Microprocessor design, operating system development, and ASIC design are all notoriously expensive undertakings. Yet these high-dollar developments added nothing to Sun’s value proposition. What good did any of this do Sun’s customers, who were paying $10,000 for an “engineering workstation” when a good Windows PC cost less than half that and provided a faster processor and more memory? Benchmark after benchmark would embarrass Sun’s hardware while “mere PCs” from Dell and Gateway pulled ahead of the supposedly professional-grade systems.

The doomed game plan was foretold in Clayton Christensen’s book “The Innovator’s Solution,” which describes how cheaper, inferior products displace better, more expensive ones. In this case, relatively underpowered PCs improved faster than expensive workstations did, to the point where PCs were as good as – and ultimately better than – the supposedly superior workstations. It was a moment of cognitive dissonance: a cheap-looking Acer PC was outperforming an impressive-looking Sun workstation. Sun’s salespeople whistled past the graveyard while their customers wondered aloud what exactly separated a workstation from a merely overpriced computer.

Java was Sun’s late-game Hail Mary attempt to reinsert itself into relevance. “If you don’t like our hardware,” the company seemed to say,” let us distract you with this shiny software bauble.” Java was another Sun-owned property masquerading as a broad industry standard. Standard, that is, as long as you did things Sun’s way and made sure the company collected its payment.

Longtime readers know I’m no fan of Java. It’s miserable technology cloaked in brilliant marketing. The language and its runtime environment is slow, it’s interpreted, it’s slow, it’s resource-hungry, and it’s slow. Which of these features were programmers clamoring for? Experienced programmers know it’s also not very portable, thus neatly defeating its entire reason for being. Java was simply a distraction from Sun’s larger issue of dwindling hardware sales due to an ever-worsening price/performance ratio. The emperor was slowly losing his clothes.

There was a time when Sun was “the dot in dot com.” When companies were buying Web servers like popcorn its products were the de facto standard. But now that drunken-sailor spending is out of fashion and IT managers have a bit more time to evaluate server products before buying a container-load of them, Sun’s star doesn’t shine so brightly. Server racks increasingly sport Dell logos instead of Sun’s.

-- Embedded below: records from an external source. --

theorem FrameP.pair {α : Type} {a : α} (h : Frame P s t) : FrameP P s (t, a) := h
theorem FrameP.fst {α : Type} {x : State × α} (h : FrameP P s x) : Frame P s x.1 := h
theorem FrameP.of_eq {α : Type} {x : State × α} {a : α} (h : FrameP P s x) (e : x = (t, a)) : Frame P s t := by rw [e] at h; exact h
theorem FrameO.some (h : Frame P s t) : FrameO P s (some t) := by rintro u ⟨⟩; exact h
theorem FrameO.none : FrameO P s none := by rintro u ⟨⟩
theorem FrameO.of_eq {o : Option State} (h : FrameO P s o) (e : o = Option.some t) : Frame P s t := h t e
theorem FrameF.ok (h : Frame P s t) : FrameF P s (.ok t) := by rintro u (⟨⟨⟩⟩ | ⟨⟨⟩⟩); exact h
theorem FrameF.held (h : Frame P s t) : FrameF P s (.error (.held t)) := by rintro u (⟨⟨⟩⟩ | ⟨⟨⟩⟩); exact h
theorem FrameF.undef {c : UCase} : FrameF P s (.error (.undef c)) := by rintro u (⟨⟨⟩⟩ | ⟨⟨⟩⟩)
theorem FrameF.of_ok {f : Flow} (h : FrameF P s f) (e : f = .ok t) : Frame P s t := h t (.inl e)
theorem FrameF.of_held {f : Flow} (h : FrameF P s f) (e : f = .error (.held t)) : Frame P s t := h t (.inr e)
theorem FrameF.of_eq {f g : Flow} (h : FrameF P s f) (e : f = g) : FrameF P s g := e ▸ h
theorem FrameE.of_ok {α : Type} {f : Except Stop (State × α)} {a : α} (h : FrameE P s f) (e : f = .ok (t, a)) : Frame P s t :=
  h t (.inl ⟨a, e⟩)
theorem FrameE.of_held {α : Type} {f : Except Stop (State × α)} (h : FrameE P s f) (e : f = .error (.held t)) : Frame P s t := h t (.inr e)
theorem FrameE.of_error {α : Type} {f : Except Stop (State × α)} {x : Stop} (h : FrameE P s f) (e : f = .error x) :
    FrameF P s (.error x) := by
  rintro t (⟨⟨⟩⟩ | ⟨⟨⟩⟩)
  exact h.of_held e
theorem FrameR.next (h : Frame P s t) : FrameR P s (.next t) := by rintro u ⟨⟩; exact h
theorem FrameR.fault {f : Fault} : FrameR P s (.fault f) := by intro t h; injection h
theorem FrameR.refused {f : Refusal} : FrameR P s (.refused f) := by intro t h; injection h
theorem FrameR.undef {c : UCase} : FrameR P s (undef c) := FrameR.fault
theorem FrameR.of_eq {r : Res} (h : FrameR P s r) (e : r = .next t) : Frame P s t := h t e

theorem FrameP.step {α : Type} {x : State × α} (h : Frame P s t) (h' : FrameP Q t x) (hq : Q ⊆ P) : FrameP P s x := Frame.step h h' hq

theorem FrameO.step {o : Option State} (h : Frame P s t) (h' : FrameO Q t o) (hq : Q ⊆ P) : FrameO P s o :=
  fun u hu => Frame.step h (h' u hu) hq

theorem FrameF.step {f : Flow} (h : Frame P s t) (h' : FrameF Q t f) (hq : Q ⊆ P) : FrameF P s f :=
  fun u hu => Frame.step h (h' u hu) hq

theorem FrameE.step {α : Type} {f : Except Stop (State × α)} (h : Frame P s t) (h' : FrameE Q t f) (hq : Q ⊆ P) : FrameE P s f :=
  fun u hu => Frame.step h (h' u hu) hq

theorem FrameR.step {r : Res} (h : Frame P s t) (h' : FrameR Q t r) (hq : Q ⊆ P) : FrameR P s r :=
  fun u hu => Frame.step h (h' u hu) hq

theorem FrameR.flow {f : Flow} (h : FrameF P s f) : FrameR P s f.res := by
  match f with
  | .ok u => exact FrameR.next (h u (.inl rfl))
  | .error (.held u) => exact FrameR.next (h u (.inr rfl))
  | .error (.undef c) => exact FrameR.undef

-- Choices

theorem Frame.ite {c : Prop} [Decidable c] {u : State} (h : c → Frame P s t) (h' : ¬ c → Frame P s u) : Frame P s (if c then t else u) := by
  split
  exacts [h ‹_›, h' ‹_›]

theorem FrameP.ite {α : Type} {c : Prop} [Decidable c] {x y : State × α} (h : c → FrameP P s x) (h' : ¬ c → FrameP P s y) :
    FrameP P s (if c then x else y) := by
  split
  exacts [h ‹_›, h' ‹_›]

theorem FrameO.ite {c : Prop} [Decidable c] {x y : Option State} (h : c → FrameO P s x) (h' : ¬ c → FrameO P s y) :
    FrameO P s (if c then x else y) := by
  split
  exacts [h ‹_›, h' ‹_›]

theorem FrameF.ite {c : Prop} [Decidable c] {x y : Flow} (h : c → FrameF P s x) (h' : ¬ c → FrameF P s y) :
    FrameF P s (if c then x else y) := by
  split
  exacts [h ‹_›, h' ‹_›]

theorem FrameR.ite {c : Prop} [Decidable c] {x y : Res} (h : c → FrameR P s x) (h' : ¬ c → FrameR P s y) :
    FrameR P s (if c then x else y) := by
  split
  exacts [h ‹_›, h' ‹_›]

theorem Frame.elim {α : Type} {o : Option α} {f : α → State} (h : Frame P s t) (hf : ∀ x, Frame P s (f x)) : Frame P s (o.elim t f) := by
  cases o
  · exact h
  · exact hf _

theorem FrameF.elim {α : Type} {o : Option α} {x : Flow} {f : α → Flow} (h : FrameF P s x) (hf : ∀ x, FrameF P s (f x)) :
    FrameF P s (o.elim x f) := by
  cases o
  · exact h
  · exact hf _

theorem FrameR.elim {α : Type} {o : Option α} {x : Res} {f : α → Res} (h : FrameR P s x) (hf : ∀ x, FrameR P s (f x)) :
    FrameR P s (o.elim x f) := by
  cases o
  · exact h
  · exact hf _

Still, old habits die hard. It’s tough to admit you’ve been overpaying for computers or that that image-enhancing workstation on your desk is really just an overpriced and underpowered PC with a funny operating system and increasingly marginal support. Engineers, programmers, and IT managers with a sentimental attachment to heavy metal will continue to buy Sun products for as long as they’re available. Better get your orders in soon.